ReMiT: RL-Guided Mid-Training for Iterative LLM Evolution
Authors
Abstract
Standard training pipelines for large language models (LLMs) are typically unidirectional, progressing from pre-training to post-training. However, the potential for a bidirectional process--where insights from post-training retroactively improve the pre-trained foundation--remains unexplored.
We aim to establish a self-reinforcing flywheel: a cycle in which reinforcement learning (RL)-tuned model strengthens the base model, which in turn enhances subsequent post-training performance, requiring no specially trained teacher or reference model. To realize this, we analyze training dynamics and identify the mid-training (annealing) phase as a critical turning point for model capabilities.
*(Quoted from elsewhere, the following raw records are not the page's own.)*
/-! ### The boot flash (16/R503-R505) -/

/-- A directory copy (16/R504). -/
structure FlashDir where
  active : Nat := 0
  tries : Nat := 0
  seq : Nat := 0
  verA : Nat := 0
  verB : Nat := 0
  banks : Nat := 0
deriving DecidableEq, Repr

/-- The 64 bytes of a copy. -/
def dirBytes (d : FlashDir) : List Byte :=
  let b := Word.toLe 4 0x52445A4D ++ Word.toLe 2 1 ++ Word.toLe 1 d.active ++ Word.toLe 1 d.tries ++ Word.toLe 8 d.seq
    ++ Word.toLe 8 d.verA ++ Word.toLe 8 d.verB ++ Word.toLe 1 d.banks ++ List.replicate 27 0#8
  b ++ Word.toLe 4 ((Crc.crc64 b).toNat % 2 ^ 32)

/-- A copy that is valid: SIGNATURE, VERSION and RCHECK agree. -/
def flashDirOf (b : List Byte) : Option FlashDir :=
  if leAt b 0 4 = 0x52445A4D ∧ leAt b 4 2 = 1 ∧ leAt b 0x3C 4 = (Crc.crc64 (b.take 0x3C)).toNat % 2 ^ 32 then
    some { active := leAt b 6 1 % 2, tries := leAt b 7 1, seq := leAt b 8 8, verA := leAt b 0x10 8, verB := leAt b 0x18 8
           banks := leAt b 0x20 1 }
  else none

/-- The newest valid copy and its number. DESIGN CHOICE: log entry 7. -/
def newestDir (b : Boot) : Option (FlashDir × Nat) :=
  match flashDirOf b.dir0, flashDirOf b.dir1 with
  | some x, some y => if x.seq < y.seq then some (y, 1) else some (x, 0)
  | some x, none => some (x, 0)
  | none, some y => some (y, 1)
  | none, none => none

/-- The directory in force; an empty one when no copy is valid. DESIGN CHOICE: log entry 7. -/
def flashDir (s : State) : FlashDir := match newestDir s.boot with | some (d, _) => d | none => {}

/-- Update the directory: the other copy is written with SEQ + 1. -/
def updateDir (s : State) (f : FlashDir → FlashDir) : State :=
  let d := f (flashDir s)
  let bytes := dirBytes { d with seq := ((flashDir s).seq + 1) % 2 ^ 64 }
  match newestDir s.boot with
  | some (_, 0) => modBoot s (fun b => { b with dir1 := bytes })
  | _ => modBoot s (fun b => { b with dir0 := bytes })

/-- The cells of a bank; bytes of a bank: an unlisted byte is erased, 0xFF. -/
def bankCells (s : State) (bank : Nat) : List Host.Cell := if bank = 0 then s.boot.bankA else s.boot.bankBB
def setBank (s : State) (bank : Nat) (c : List Host.Cell) : State :=
  if bank = 0 then modBoot s (fun b => { b with bankA := c }) else modBoot s (fun b => { b with bankBB := c })
def bankBytes (s : State) (bank off n : Nat) : List Byte := (readBytes (bankCells s bank) off n).map (fun b => ~~~b)
/-- Program bytes into a bank: bits only fall from 1 to 0 in an erased bank. -/
def programBank (s : State) (bank off : Nat) (bs : List Byte) : State :=
  setBank s bank (writeBytes (bankCells s bank) off (bs.map (fun b => ~~~b)))
def eraseBank (s : State) (bank : Nat) : State := setBank s bank []

/-- 32 MiB less the header. -/
def maxBody : Nat := 2 ^ 25 - 512
def imgSvn (h : List Byte) : Nat := leAt h 0x10 4
def imgVersion (h : List Byte) : Nat := leAt h 8 8

/-- The image that a bank holds: header and body. -/
def bankImage (s : State) (bank : Nat) : List Byte :=
  let h := bankBytes s bank 0 512
  h ++ bankBytes s bank 512 (min (leAt h 0x14 4) maxBody)

/-- Bytes are zero. -/
def zeroAt (b : List Byte) (off n : Nat) : Bool := ((b.drop off).take n).all (fun x => x == 0#8)

/-- A public key hash that the lifecycle state trusts (10/R313, R316). PRESUMED: log entry 38. -/
def trustedKey (s : State) (h : Nat) : Bool :=
  if lifecycle s = 1 ∧ s.fuse.prov ≠ 3 then
    s.fuse.f.keys.zipIdx.any (fun e => e.1 != 0 && !Word.bitOf s.fuse.f.keyRevoked e.2 && e.1 == h)
  else s.fuse.f.vendorKey == h

/-- An image verifies (16/R505, R506). PRESUMED: log entry 38. -/
def verifyImage (s : State) (b : List Byte) : Bool :=
  let n := leAt b 0x14 4
  let key := (b.drop 0x100).take 97
  leAt b 0 4 == 0x57465A4D && leAt b 4 2 == 1 && leAt b 6 2 == 0x200 && decide (imgSvn b ≤ 128) && decide (n ≤ maxBody)
    && zeroAt b 0x50 176 && zeroAt b 0x161 31 && zeroAt b 0x1E0 32 && decide (512 + n ≤ b.length)
    && trustedKey s (Sha.sha384 key) && decide (s.fuse.f.svn ≤ imgSvn b)
    && Sha.verify key ((b.drop 0x180).take 96) (b.take 0x180)
    && Sha.beNat ((b.drop 0x20).take 48) == Sha.sha384 ((b.drop 512).take n)

/-! ### BOOT_ROM (16/R506-R508) -/

/-- Start the firmware of a bank that verified: the directory is written, and the phase is 4. -/
def startBank (s : State) (b : Nat) (fallback : Bool) (reason : Nat) : State :=
  let h := bankBytes s b 0 512
  let tries := match newestDir s.boot with
    | some (d, _) => if b = d.active then min 3 (d.tries + 1) else 1
    | none => 1
  let known := (newestDir s.boot).isSome
  let s := updateDir s fun d =>
    if known then { d with active := b, tries }
    else { d with active := b, tries, banks := 2 ^ b, verA := if b = 0 then imgVersion h else 0, verB := if b = 1 then imgVersion h else 0 }
  modBoot s (fun x => { x with phase := 4, bank := b, tries, fallback, romReason := reason, svn := imgSvn h })

/-- BOOT_ROM: choose and verify a bank, or enter recovery. -/
def bootRom (s : State) : State :=
  if s.boot.phase ≠ 3 then s
  else
    let d := (newestDir s.boot).map (·.1)
    let pref := match d with | some d => d.active | none => Word.b2n s.boot.bankB
    let swap := match d with | some d => decide (3 ≤ d.tries) && Word.bitOf d.banks (1 - pref) | none => false
    let first := if swap then 1 - pref else pref
    if verifyImage s (bankImage s first) then startBank s first swap 0
    else if verifyImage s (bankImage s (1 - first)) then startBank s (1 - first) true 0xC9
    else setAlert (modBoot s (fun b => { b with phase := 7, romReason := 0xCA, fallback := swap, tries := 0 })) 5

def execBootRom (s : State) : Res := .next (bootRom s)

/-! ### The repair map (01/R27-R32, 03/R94) -/

/-- The sites of a die that the fuses class as active, ascending. -/
def activeSites (s : State) (die : Nat) : List Nat := (List.range 136).filter (fun i => siteClass s die i == 0)

/-- The map of the fuses: the factory binding with the factory repairs. -/
def factoryMap (s : State) : Tab MapEntry :=
  let m := (List.range 8).flatMap fun d => ((activeSites s d).take (activeCores s)).zipIdx.map fun e =>
    (d * 128 + e.2, ({ avail := true, site := e.1 } : MapEntry))
  s.fuse.f.repairs.foldl (fun m r => tmod {} m (r.1 * 128 + r.2.1) (fun e => if e.avail then { e with site := r.2.2 } else e)) m

/-- Apply one field repair record; `ret` are the sites retired so far, as (die, site). An ignored one is logged. -/
def applyRepair (x : State × List (Nat × Nat)) (r : LedgerRec) : State × List (Nat × Nat) :=
  let (s, ret) := x
  let die := leAt r.data 0 1
  let core := die * 128 + leAt r.data 1 1
  let old := leAt r.data 2 1
  let new := leAt r.data 3 1
  let e := mapEntry s core
  let bad := new != 0xFF && (siteClass s die new == 2 || (coreOfSite s die new).isSome || ret.contains (die, new))
  if !(e.avail && e.site == old) || bad then (logRec s 0x32 0 r.unit r.data, ret)
  else
    let ret := (die, old) :: ret
    let s := modUnit s (siteUnit die old) (fun u => { u with standing := 2 })
    let set (e : MapEntry) : State := { s with coreMap := tset {} s.coreMap core { e with source := 1, repairs := min 255 (e.repairs + 1) } }
    if new ≠ 0xFF then (set { e with site := new }, ret)
    else match (List.range 136).find? (fun i => siteFree s die i && siteClass s die i == 1 && !ret.contains (die, i) && i != old) with
      | some i => (set { e with site := i }, ret)
      | none => (set { e with avail := false }, ret)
This phase typically occurs at the end of pre-training, utilizing high-quality corpora under a rapidly decaying learning rate. Building upon this insight, we introduce ReMiT (Reinforcement Learning-Guided Mid-Training).
Specifically, ReMiT leverages the reasoning priors of RL-tuned models to dynamically reweight tokens during the mid-training phase, prioritizing those pivotal for reasoning. Empirically, ReMiT achieves an average improvement of 3% on 10 pre-training benchmarks, spanning math, code, and general reasoning, and sustains these gains by over 2% throughout the post-training pipeline.
These results validate an iterative feedback loop, enabling continuous and self-reinforcing evolution of LLMs.